▶ _ACTIVITY_
Retype, character for character, the line containing "constructor" along with each line after it through the end of the data, and only those.

▶ _GIVEN ENTRIES_
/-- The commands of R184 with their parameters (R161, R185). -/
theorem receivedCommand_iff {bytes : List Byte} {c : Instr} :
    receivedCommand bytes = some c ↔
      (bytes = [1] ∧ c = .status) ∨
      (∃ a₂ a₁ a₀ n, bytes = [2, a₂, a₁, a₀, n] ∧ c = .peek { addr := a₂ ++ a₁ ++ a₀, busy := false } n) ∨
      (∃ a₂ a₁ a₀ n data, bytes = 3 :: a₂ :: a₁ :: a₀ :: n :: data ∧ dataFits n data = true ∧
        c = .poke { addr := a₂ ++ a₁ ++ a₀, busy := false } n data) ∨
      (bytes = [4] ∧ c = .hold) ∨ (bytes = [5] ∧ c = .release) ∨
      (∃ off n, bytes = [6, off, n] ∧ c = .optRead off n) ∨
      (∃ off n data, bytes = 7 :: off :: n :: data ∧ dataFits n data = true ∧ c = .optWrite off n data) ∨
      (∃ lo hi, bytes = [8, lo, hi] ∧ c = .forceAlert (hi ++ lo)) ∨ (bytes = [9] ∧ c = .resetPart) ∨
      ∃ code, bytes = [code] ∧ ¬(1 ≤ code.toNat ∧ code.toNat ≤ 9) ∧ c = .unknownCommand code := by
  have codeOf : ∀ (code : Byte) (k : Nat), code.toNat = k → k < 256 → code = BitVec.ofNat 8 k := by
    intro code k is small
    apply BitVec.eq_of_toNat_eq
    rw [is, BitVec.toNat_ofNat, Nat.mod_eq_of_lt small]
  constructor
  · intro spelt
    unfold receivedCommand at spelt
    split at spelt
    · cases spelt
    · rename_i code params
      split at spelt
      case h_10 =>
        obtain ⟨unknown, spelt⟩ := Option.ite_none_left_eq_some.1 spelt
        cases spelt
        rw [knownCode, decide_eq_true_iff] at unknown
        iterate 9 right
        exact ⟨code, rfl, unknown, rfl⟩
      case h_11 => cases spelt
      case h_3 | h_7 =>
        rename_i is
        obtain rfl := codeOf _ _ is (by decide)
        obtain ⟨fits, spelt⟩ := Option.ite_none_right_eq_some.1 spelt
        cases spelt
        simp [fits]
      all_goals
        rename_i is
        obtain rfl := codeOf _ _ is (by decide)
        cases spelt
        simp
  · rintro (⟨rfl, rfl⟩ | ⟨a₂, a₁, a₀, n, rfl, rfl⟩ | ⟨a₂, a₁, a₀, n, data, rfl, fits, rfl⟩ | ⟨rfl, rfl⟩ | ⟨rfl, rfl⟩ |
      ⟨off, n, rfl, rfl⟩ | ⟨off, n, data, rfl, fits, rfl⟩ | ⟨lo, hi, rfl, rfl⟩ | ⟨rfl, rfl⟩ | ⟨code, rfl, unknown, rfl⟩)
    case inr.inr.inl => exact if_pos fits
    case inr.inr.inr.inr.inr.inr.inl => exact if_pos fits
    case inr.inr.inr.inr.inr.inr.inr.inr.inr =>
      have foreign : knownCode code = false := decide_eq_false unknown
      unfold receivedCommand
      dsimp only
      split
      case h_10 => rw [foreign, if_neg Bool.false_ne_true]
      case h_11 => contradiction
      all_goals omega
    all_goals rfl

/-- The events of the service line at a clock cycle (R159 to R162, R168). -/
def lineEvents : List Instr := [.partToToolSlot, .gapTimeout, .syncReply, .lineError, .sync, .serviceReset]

▶ _PROBLEM SOLUTION_
  constructor
  · intro spelt
    unfold receivedCommand at spelt
    split at spelt
    · cases spelt
    · rename_i code params
      split at spelt
      case h_10 =>
        obtain ⟨unknown, spelt⟩ := Option.ite_none_left_eq_some.1 spelt
        cases spelt
        rw [knownCode, decide_eq_true_iff] at unknown
        iterate 9 right
        exact ⟨code, rfl, unknown, rfl⟩
      case h_11 => cases spelt
      case h_3 | h_7 =>
        rename_i is
        obtain rfl := codeOf _ _ is (by decide)
        obtain ⟨fits, spelt⟩ := Option.ite_none_right_eq_some.1 spelt
        cases spelt
        simp [fits]
      all_goals
        rename_i is
        obtain rfl := codeOf _ _ is (by decide)
        cases spelt
        simp
  · rintro (⟨rfl, rfl⟩ | ⟨a₂, a₁, a₀, n, rfl, rfl⟩ | ⟨a₂, a₁, a₀, n, data, rfl, fits, rfl⟩ | ⟨rfl, rfl⟩ | ⟨rfl, rfl⟩ |
      ⟨off, n, rfl, rfl⟩ | ⟨off, n, data, rfl, fits, rfl⟩ | ⟨lo, hi, rfl, rfl⟩ | ⟨rfl, rfl⟩ | ⟨code, rfl, unknown, rfl⟩)
    case inr.inr.inl => exact if_pos fits
    case inr.inr.inr.inr.inr.inr.inl => exact if_pos fits
    case inr.inr.inr.inr.inr.inr.inr.inr.inr =>
      have foreign : knownCode code = false := decide_eq_false unknown
      unfold receivedCommand
      dsimp only
      split
      case h_10 => rw [foreign, if_neg Bool.false_ne_true]
      case h_11 => contradiction
      all_goals omega
    all_goals rfl

/-- The events of the service line at a clock cycle (R159 to R162, R168). -/
def lineEvents : List Instr := [.partToToolSlot, .gapTimeout, .syncReply, .lineError, .sync, .serviceReset]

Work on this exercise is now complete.